I never thought for an instant that I would consider leaving Diamond Harbour and return to Australia to live. But I also never dreamed that on September 4th, 2010, I would be woken at 4:35am by a shallow magnitude 7.1 earthquake centred only 70km from my home.
The night before the earthquake was a Friday and normally I would’ve been at our local pub having a drink with the Diamond Harbour crowd. Friday nights at Godley House had a tendency to escalate into a late night and patrons would often greet the following morning with frayed nerves, pounding head and an industrial strength thirst. At various stages of the day, familiar faces could be seen reporting to the local shop for the widely recognised hangover remedy – a meat pie and a spearmint thick shake. Possibly an ice-cream if things were really bad. As fun as these evenings invariably were, the following day was often spent berating myself for my lack of discipline and running mental replays of the dumb things I’d said and/or done the night before. After fifty years on the planet, I really should have paid more attention to my cautionary inner voice, and on that particular night I surprised myself by resisting the gravitational pull of Godley House and stayed at home in front of the telly.

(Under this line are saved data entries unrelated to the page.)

-- ==== Sys2Proof/Syntax.lean ====
section
/-! DEFINITION. The instruction set: every row of the opcode table as one constructor (02 R56; the rows past MIGR
are the steps of engines, hosts and other packages). Operand records are the formats of 02 R45. -/

namespace Sys2Proof

/-- A compute core (or, with `home`, the home core beneath it) of the package (01 R6, 12 R342). -/
structure CoreRef where
  home : Bool
  die : Nat
  core : Nat
  deriving DecidableEq, Repr, Inhabited

/-- A group, named by its core and slot (01 R11). -/
structure GRef where
  home : Bool
  die : Nat
  core : Nat
  slot : Nat
  deriving DecidableEq, Repr, Inhabited

/-- The core a group lives on. -/
def GRef.coreRef (g : GRef) : CoreRef := { home := g.home, die := g.die, core := g.core }

/-- A place that holds a copy of the step register (12 R364). -/
inductive Place where
  | compute (die core : Nat)
  | home (die core : Nat)
  | slice (die n : Nat)
  deriving DecidableEq, Repr, Inhabited

/-- Where an uncorrectable error strikes (14 R418): a sector of HBM4 by its place among the package's stacks (R402), or a sector of a line in a
slice or an L1D by address space and virtual address. -/
inductive ErrorSite where
  | memory (pa : Nat)
  | slice (die n asid va : Nat)
  | l1d (die core asid va : Nat)
  deriving DecidableEq, Repr, Inhabited

/-- What firmware writes and sets at bring-up (14 R434 stage 2): an input of the machine. -/
structure FwSetup where
  ctxBase : DWord
  fqBase : DWord
  route : DWord
  modTab : DWord
  spillBase : List (Nat × DWord)
  cells : List Host.Cell
  deriving DecidableEq, Repr, Inhabited

/-- An image that the boot ROM or firmware verifies (14 R432): its bytes and its security version. -/
structure BootImage where
  bytes : List Byte
  version : BitVec 16
  deriving DecidableEq, Repr, Inhabited

/-- What the signer adds to an attestation report (14 R433): the signature's bytes, an input of the machine. -/
structure AttestReport where
  signature : List Byte
  deriving DecidableEq, Repr, Inhabited

/-- The guard of an instruction (02 R41): predicate p0-p6, or always. -/
structure Guard where
  neg : Bool
  idx : BitVec 3
  deriving DecidableEq, Repr, Inhabited

/-- A source field (02 R44): 9-bit operand, last use, trap if empty. -/
structure Src where
  opnd : BitVec 9
  last : Bool
  etrap : Bool
  deriving DecidableEq, Repr, Inhabited

/-- F-R (02 R45). -/
structure OpR where
  g : Guard
  d : BitVec 9
  a : Src
  b : Src
  c : Src
  m : BitVec 10
  deriving DecidableEq, Repr, Inhabited

/-- F-I (02 R45). -/
structure OpI where
  g : Guard
  d : BitVec 9
  a : Src
  imm : BitVec 22
  m : BitVec 10
  deriving DecidableEq, Repr, Inhabited

/-- An R/I opcode's word: F-R, or F-I when MOD[0] = 1 (02 R56). -/
inductive OpRI where
  | r (o : OpR)
  | i (o : OpI)
  deriving DecidableEq, Repr, Inhabited

/-- F-W (02 R45). -/
structure OpW where
  g : Guard
  d : BitVec 9
  z : BitVec 11
  imm : BitVec 32
  deriving DecidableEq, Repr, Inhabited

Thank God! I can only imagine the horror of coping with the following day’s events on a hangover.
At 4:35am I awoke to find my bed violently shaking. Initially I was sleepily irritated with Levi, thinking he must’ve jumped on the bed and was vigorously scratching himself. The vestiges of the most excellent sleep I had been enjoying instantly evaporated when I realised that the roaring sound I could hear had nothing to do with the dog and although he was on my bed shaking, it was for quite another reason. The noise was immense. A booming roar and then a juddering sound as though there was a freight train thundering through the lounge. Heart pounding, I sat bolt upright in bed, knowing that I should probably be crouching under something or standing under a doorway but with everything crashing around I couldn’t make it to the door without a significant amount of risk.

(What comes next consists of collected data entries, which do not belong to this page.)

-- ==== Sys2Proof/Machine/State.lean ====
section
/-! DEFINITION. The state of one package (00 R1): everything the spec gives the machine, as plain data. INVENTORY.md
lists each piece with its rule and its reset value. -/

namespace Sys2Proof.Machine

open Sys2Proof

/-- Bytes at addresses, strictly rising. In `Memory.wf` form no listed byte is zero. -/
abbrev Memory := List Host.Cell

/-- Bytes held by a cache line, an atomic unit or a buffer: listed means held. -/
abbrev ByteMap := List Host.Cell

/-! ### Traps and waits -/

/-- Trap causes with their codes (05 R131). -/
inductive Cause where
  | illop | illclass | illclause | illscope | illlayout | illpiste | emptyread | deadread | access | misalign
  | barovf | maskself | stalehandle | chunkabort | combfault | censusfail | digest | preempt | swtrap | brk
  | uncorrected | fatalnest
  deriving DecidableEq, Repr, Inhabited

/-- A trap found in a split and not yet entered: cause, DETAIL and the `%tpc` it sets (05 R131). -/
structure PendTrap where
  cause : Cause
  detail : Nat
  tpc : Nat
  deriving DecidableEq, Repr, Inhabited

/-- Why a split does not issue (05 R114). -/
inductive Wait where
  | none
  /-- its code line is not in the L0 instruction cache (R143) -/
  | fetch
  /-- a wait slot of its clause is not satisfied (02 R35) -/
  | waitSlot
  /-- a source register is empty in these lanes (02 R28): a k register, or a v register -/
  | empty (isK : Bool) (r : Nat) (m : Mask)
  /-- fewer physical registers are free than the slot writes, n (R126) -/
  | phys (n : Nat)
  /-- a spilled register must be reloaded (R126) -/
  | reload (r : Nat)
  /-- the lanes of its access have no verdict yet (08 R231) -/
  | verdict (op : Nat)
  /-- a reply must arrive before the slot completes -/
  | reply
  /-- the condition of a waiting instruction does not hold; the slot is issued again -/
  | retest
  /-- HELD at a synchronising slot that is not yet performed (R120) -/
  | syncSlot
  /-- HELD at a cross-lane slot with this member mask (06 R204) -/
  | crossLane (m : Mask)
  /-- HELD while another split of the group is in a handler (R133) -/
  | handler
  /-- stalled at an issue whose wait counter is full or whose buffer has no room (02 R34) -/
  | room
  /-- HELD at a PHA that found ARR = EXP: it counts into the next phase of barrier n and posts k chunks (07 R217) -/
  | phase (n k : Nat)
  /-- an RWT: these bits of ARRIVED half h of region entry n (10 R294) -/
  | chunks (n h : Nat) (ka : DWord)
  deriving DecidableEq, Repr, Inhabited

/-- A fetched clause: header word and slot words (02 R32). -/
structure Clause where
  hdr : DWord
  slots : List DWord
  deriving DecidableEq, Repr, Inhabited

/-! ### Splits (05 R113 to R121) -/

/-- State of a split entry (05 R114). -/
inductive SplitState where
  | free | ready | blocked | held | suspended
  deriving DecidableEq, Repr, Inhabited

/-- One entry of a group's split table (05 R113) with the clause it executes. -/
structure Split where
  mask : Mask
  dorm : Mask
  state : SplitState
  /-- join record 0-15, 0x1F none -/
  jref : Nat
  hdr : Nat
  slot : Nat
  clause : Option Clause
  /-- the wait slots let the clause start (R112 step 4) -/
  started : Bool
  wait : Wait
  /-- progress of a slot that is issued more than once: the barrier phase it arrived in, the reply it waits for, or the member
  mask it was HELD with -/
  prog : Option Nat
  trap : Option PendTrap
  /-- the access whose faulted slot the split executes again, 0 none: the slot reads through the marks that access left
  (05 R121) -/
  replay : Nat
  /-- order in which the split became ready -/
  since : Nat
  /-- its clause has been counted in CLAUSES, and its slots in SPLIT_PAIR beside another split's (05 R147, 04 R103) -/
  counted : Bool
  paired : Bool
  deriving DecidableEq, Repr, Inhabited

/-- A free split entry. Entries 1 to 10 hold it at group start, where 05 R113 gives HDR the value ENTRY without naming an entry:
entry 0 has ENTRY, the FREE ones 0 (DESIGN CHOICE, log 133). -/
def Split.free : Split :=
  { mask := 0, dorm := 0, state := .free, jref := 0x1F, hdr := 0, slot := 0, clause := none, started := false,
    wait := .none, prog := none, trap := none, replay := 0, since := 0, counted := false, paired := false }

/-- A join record (05 R115). -/
structure Join where
  mask : Mask
  arrived : Mask
  valid : Bool
  outer : Nat
  defer : Bool
  j : Nat
  dmask : Mask
  dpc : Nat
  deriving DecidableEq, Repr, Inhabited

/-- A join record that is not in use. -/
def Join.free : Join :=
  { mask := 0, arrived := 0, valid := false, outer := 0x1F, defer := false, j := 0, dmask := 0, dpc := 0 }

/-- A parked set (05 R121). `refused` marks a set whose fault system software refused (14 R412); `hdepth` is the handler
depth at which its lanes parked, 0 for an ordinary split (05 R133 step 4); `prod` is the access that parked them, the
producer that left their destination empty. -/
structure Parked where
  mask : Mask
  dorm : Mask
  valid : Bool
  served : Bool
  refused : Bool
  jref : Nat
  hdr : Nat
  slot : Nat
  hdepth : Nat
  prod : Nat
  deriving DecidableEq, Repr, Inhabited

/-- A parked set that is not in use. -/
def Parked.free : Parked :=
  { mask := 0, dorm := 0, valid := false, served := false, refused := false, jref := 0x1F, hdr := 0, slot := 0,
    hdepth := 0, prod := 0 }

/-! ### Registers (01 R15, 05 R124 to R127) -/

/-- A v register of a group. `prod` gives each lane's outstanding producer, 0 when it has landed; `fails` lists the lanes
an engine marked failed (R131 kind D), each with its cause and DETAIL; `full` is the full bit of a mailbox register. A
register that was freed keeps its DEAD mask and is not mapped. -/
structure VReg where
  vals : List Word
  mapped : Bool
  spilled : Bool
  dead : Mask
  prod : List Nat
  fails : AMap Nat (Cause × Nat)
  full : Bool
  deriving DecidableEq, Repr, Inhabited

Thrusting my head under the pillows, I helplessly huddled under the covers and rode it out. I was worried about my seventeen-year-old daughter in the next room, but I just had to pray that she was safe and sit tight until it abated. The shaking and the noise seemed to last forever, increasing all the time. Random objects flew around my bedroom and cabinets toppled over, smashing their contents onto the floor. God knows what was going on in the lounge. It sounded horrendous.

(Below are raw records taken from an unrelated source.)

/-! ### HBM4 -/

/-- A migration that holds writes of the page an address in `hbm` lies in (14 R413, R414). -/
def State.migrOf (s : State) (key : Nat) : Option Migr :=
  s.migrs.find? (fun m => m.old ≤ key && key < m.old + m.size)

/-- Bytes written to memory at a physical key; whole sectors lose their poison mark (14 R418). -/
def State.hbmWrite (s : State) (key : Nat) (bs : List Byte) : State :=
  { s with
    hbm := memWrite s.hbm key bs,
    poison := s.poison.filter (fun p => !(decide (key ≤ p) && decide (p + 16 ≤ key + bs.length))) }

/-- A write that reaches a memory controller: discarded and counted when its package is unreachable (14 R423; log 123), held
while the page migrates (14 R414). -/
def State.ctlWrite (s : State) (x : Xl) (bs : List Byte) : State :=
  if s.unreachable x then { s with lostBytes := s.lostBytes + bs.length }
  else
  match s.migrOf (s.memKey x) with
  | some m =>
    { s with migrs := s.migrs.map (fun y => if y.id = m.id then
        { y with held := y.held ++ [⟨x.asid, x.va, s.memKey x - m.old, bs, []⟩] } else y) }
  | none => s.hbmWrite (s.memKey x) bs

/-- The byte of a write-back of a virtual place that a migration holds, the latest one: it was performed at its home slice
before it left, so that reads which follow see it (03 R63, R83; log 109). -/
def State.heldByte (s : State) (die asid va : Nat) : Option Byte :=
  (s.migrs.filter (fun m => s.partIdx m.g.die = s.partIdx die)).foldl (fun (r : Option Byte) m => m.held.foldl (fun (r : Option Byte) h =>
    if h.asid = asid && h.va ≤ va && va < h.va + h.bytes.length then some (h.bytes.getD (va - h.va) 0) else r) r) none

/-- A byte beneath the home slice: memory's, or that of a held write-back of a page that slices hold. -/
def State.memByte (s : State) (x : Xl) : Byte :=
  (if leafGd x.leaf then none else s.heldByte x.die x.asid x.va).getD (memGet s.hbm (s.memKey x))

/-- The primary address space and address of a place (14 R409); its own where no translation is found. -/
def State.primary (s : State) (die asid a : Nat) : Nat × Nat :=
  match s.xlate die asid a with | .ok x => (x.asid, x.va) | _ => (asid, a)

/-- A held write touches some bytes of a primary place. -/
def HeldWrite.touches (h : HeldWrite) (k : Nat × Nat) (n : Nat) : Bool :=
  h.asid == k.1 && meet h.va h.bytes.length k.2 n

/-- A write of a group's lane to some bytes is held by a migration (14 R414). -/
def State.heldOf (s : State) (g : GRef) (lane : Nat) (asid a n : Nat) : Bool :=
  s.migrs.any (fun m => m.held.any (fun h => h.src.contains (.lane g lane) && h.touches (s.primary g.die asid a) n))

/-- A write to some bytes of a gather-direct page is held by a migration, whoever made it (14 R414). -/
def State.rangeHeld (s : State) (die asid a n : Nat) : Bool :=
  s.migrs.any (fun m => m.held.any (fun h => h.touches (s.primary die asid a) n)) &&
  (match s.xlate die asid a with | .ok x => leafGd x.leaf | _ => false)

/-- A byte lies on a gather-direct page that migrates: what an engine writes there waits for the switch (14 R414). -/
def State.gdMigrates (s : State) (die asid a : Nat) : Bool :=
  !s.migrs.isEmpty && (match s.xlate die asid a with | .ok x => leafGd x.leaf && (s.migrOf (s.memKey x)).isSome | _ => false)

/-- A write of an engine operation is held by a migration (14 R414). -/
def State.engHeld (s : State) (id : Nat) : Bool := s.migrs.any (fun m => m.held.any (fun h => h.src.contains (.engine id)))

/-- The writes held since a state are those of an access or operation. -/
def State.ownHeld (s : State) (before : State) (src : List WriteSrc) : State :=
  if s.migrs.isEmpty then s
  else { s with migrs := s.migrs.map (fun (m : Migr) =>
    let old := ((before.migrs.find? (fun b => b.id = m.id)).map (fun b => b.held.length)).getD 0
    { m with held := m.held.take old ++ (m.held.drop old).map (fun h => { h with src := src }) }) }

/-- A word that an engine's signal writes last is noted; any other write of its bytes ends that (03 R75). -/
def State.engNote (s : State) (die asid a : Nat) : State :=
  let k := s.primary die asid a
  { s with engWords := s.engWords.filter (· ≠ k) ++ [k] }

/-- A byte is written: a signal's word it lies in is no longer the signal's. -/
def State.engDrop (s : State) (asid a : Nat) : State :=
  if s.engWords.isEmpty then s
  else { s with engWords := s.engWords.filter (fun w => !(w.1 == asid && meet w.2 8 a 1)) }

/-! ### Lines -/

/-- The byte a line holds at an offset. -/
def Line.byte? (l : Line) (off : Nat) : Option Byte :=
  match bmGet? l.dirty off with | some b => some b | none => bmGet? l.clean off

/-- A byte written in a line: valid and dirty (08 R232). -/
def Line.putDirty (l : Line) (off : Nat) (b : Byte) : Line :=
  { l with dirty := bmSet l.dirty off b, clean := bmErase l.clean off }

/-- A byte filled into a line beneath its dirty bytes (08 R232). -/
def Line.putClean (l : Line) (off : Nat) (b : Byte) : Line :=
  match bmGet? l.dirty off with | some _ => l | none => { l with clean := bmSet l.clean off b }

/-- The line after its dirty bytes were written back (08 R232). -/
def Line.cleaned (l : Line) : Line :=
  { l with clean := l.dirty.foldl (fun m x => bmSet m x.1 x.2) l.clean, dirty := [] }

/-- The line of an address in a cache. -/
def findLine (ls : List Line) (asid va : Nat) : Option Line :=
  ls.find? (fun l => l.asid = asid && l.line = va / 128)

/-- A cache with a line replaced. -/
def modLine (ls : List Line) (asid va : Nat) (f : Line → Line) : List Line :=
  ls.map (fun l => if l.asid = asid && l.line = va / 128 then f l else l)

/-- A cache without a line. -/
def dropLine (ls : List Line) (asid va : Nat) : List Line :=
  ls.filter (fun l => !(l.asid = asid && l.line = va / 128))

/-- A line that holds nothing yet, of a page with this leaf. -/
def newLine (asid va prio : Nat) (leaf : DWord) : Line :=
  { asid := asid, line := va / 128, clean := [], dirty := [], ro := !leafW leaf, gd := leafGd leaf, pol := leafPol leaf,
    prio := prio, own := leafOwn leaf, poison := [] }

/-- The victim of a set whose ways are full: a line of the lowest priority; among equals the choice is free
(08 R232, R235, log 17). -/
def victim (ls : List Line) (tick : Nat) : Option Line :=
  match ls with
  | [] => none
  | l0 :: _ =>
    let lo := ls.foldl (fun n l => min n l.prio) l0.prio
    let cands := ls.filter (fun l => l.prio = lo)
    cands[Config.freePick tick % cands.length]?

/-- The slice set of a line: 2,048 sets of 16 ways (log 18). -/
def sliceSet (line : Nat) : Nat := line % 2048

/-- The L1D set of a line: 128 sets of 8 ways (08 R232, log 18). -/
def l1Set (line : Nat) : Nat := line % 128

/-- The priority of a policy code (08 R235). -/
def codePrio (n : Nat) : Nat := match n with | 1 => 0 | 2 => 1 | 4 => 3 | 5 => 4 | 7 => 0 | _ => 2

/-- Priority 4 (keep) acts as 3 (high) when the set already holds `limit` such lines (08 R235). -/
def keepPrio (ls : List Line) (limit prio : Nat) : Nat :=
  if prio = 4 && decide (limit ≤ (ls.filter (fun l => l.prio = 4)).length) then 3 else prio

Because we lived on a hillside, the lounge was supported by poles, and it occurred to me, judging by all the banging and smashing I could hear, that there was a fair chance that the lounge as we knew it had disappeared completely and all I would see would be the curtains fluttering mournfully in the crisp morning air whilst my furniture slowly made its way down the hillside and into the harbour.
At last it stopped. When I emerged from under the pillows I could hear my daughter attempting to battle her way out her bedroom. She managed to extract herself and picked through the debris on the floor until she made her way to my bed. I found a small transistor radio and we sat up in bed in the dark listening to its crackly transmission, frustrated because the local station wasn’t operational at the time and was playing Don McLean’s American Pie over and over again. What worried me was that if we had had such an enormous jolt in Canterbury, a non-earthquake prone area, what must be going on at the epicentre? Surely there would be some part of New Zealand that had ceased to exist.
Once radio broadcast had resumed we were both surprised to learn that the earthquake’s epicentre was close to the small town of Darfield, some forty kilometres west of Christchurch City and registered 7.1 on the Richter scale with a depth of 10 kilometres. Eventually I found my mobile phone under the upturned bedside cabinet and started furiously texting friends and family. Relief flooded over me on hearing the news that my son was OK and so it seemed, was everyone else. We had no power, no water, broken bric-a-brac strewn everywhere but at least we were all alive and safe.
The clean-up turned out to be a lot less arduous than I had expected. Contrary to my earlier imaginings, the lounge had not disappeared, although the house looked as though it had been thoroughly ransacked. Bookshelves were upturned, and the television had been thrown off its stand and was lying, surprisingly unbroken, in the middle of the floor. We carefully returned it to its rightful position and once power had been restored, switched it on to watch the news. There were some parts of Christchurch quite devastated by liquefaction, buildings down and roads with enormous cracks that had been ripped up by the monumental force but thankfully, and remarkably, there were no fatalities.
There was minimal damage to properties in the Diamond Harbour area, with the exception of Godley House. The proprietors and their children only just got out in time and were not permitted to access the property again to retrieve their belongings. There were huge cracks throughout the building and the persistent aftershocks weakened it even further.
Godley House was built in 1880 and was a family home until 1913 when the house was sold to the Lyttelton Borough Council. The stately old home with its beautiful cottage gardens was later converted it into a guest house, a restaurant and a pub. It would be a huge blow to the locals to lose our favourite pub and meeting place – a community hub that all of us loved it to bits. I thought how strange it was that only a few hours ago I was thinking of popping down for a quick drink and now that wasn’t an option and never would be again.
That night we all slept in my bedroom including Levi who, in a departure from house rules, was on the bed. Even Wanda our cat, had temporarily set aside her disgust at being within a metre radius of Levi and had joined us. The four of us all shook in time with the aftershocks and I don’t think any one of us slept particularly well.
The psychological and emotional impact of the Christchurch earthquakes were far-reaching, and many people moved away from the area as the subsequent aftershocks relentlessly reverberated. Whilst I was thankfully unaffected in the sense that neither I, nor any of my family or friends, had been injured or left homeless, the earthquake had changed everything literally overnight.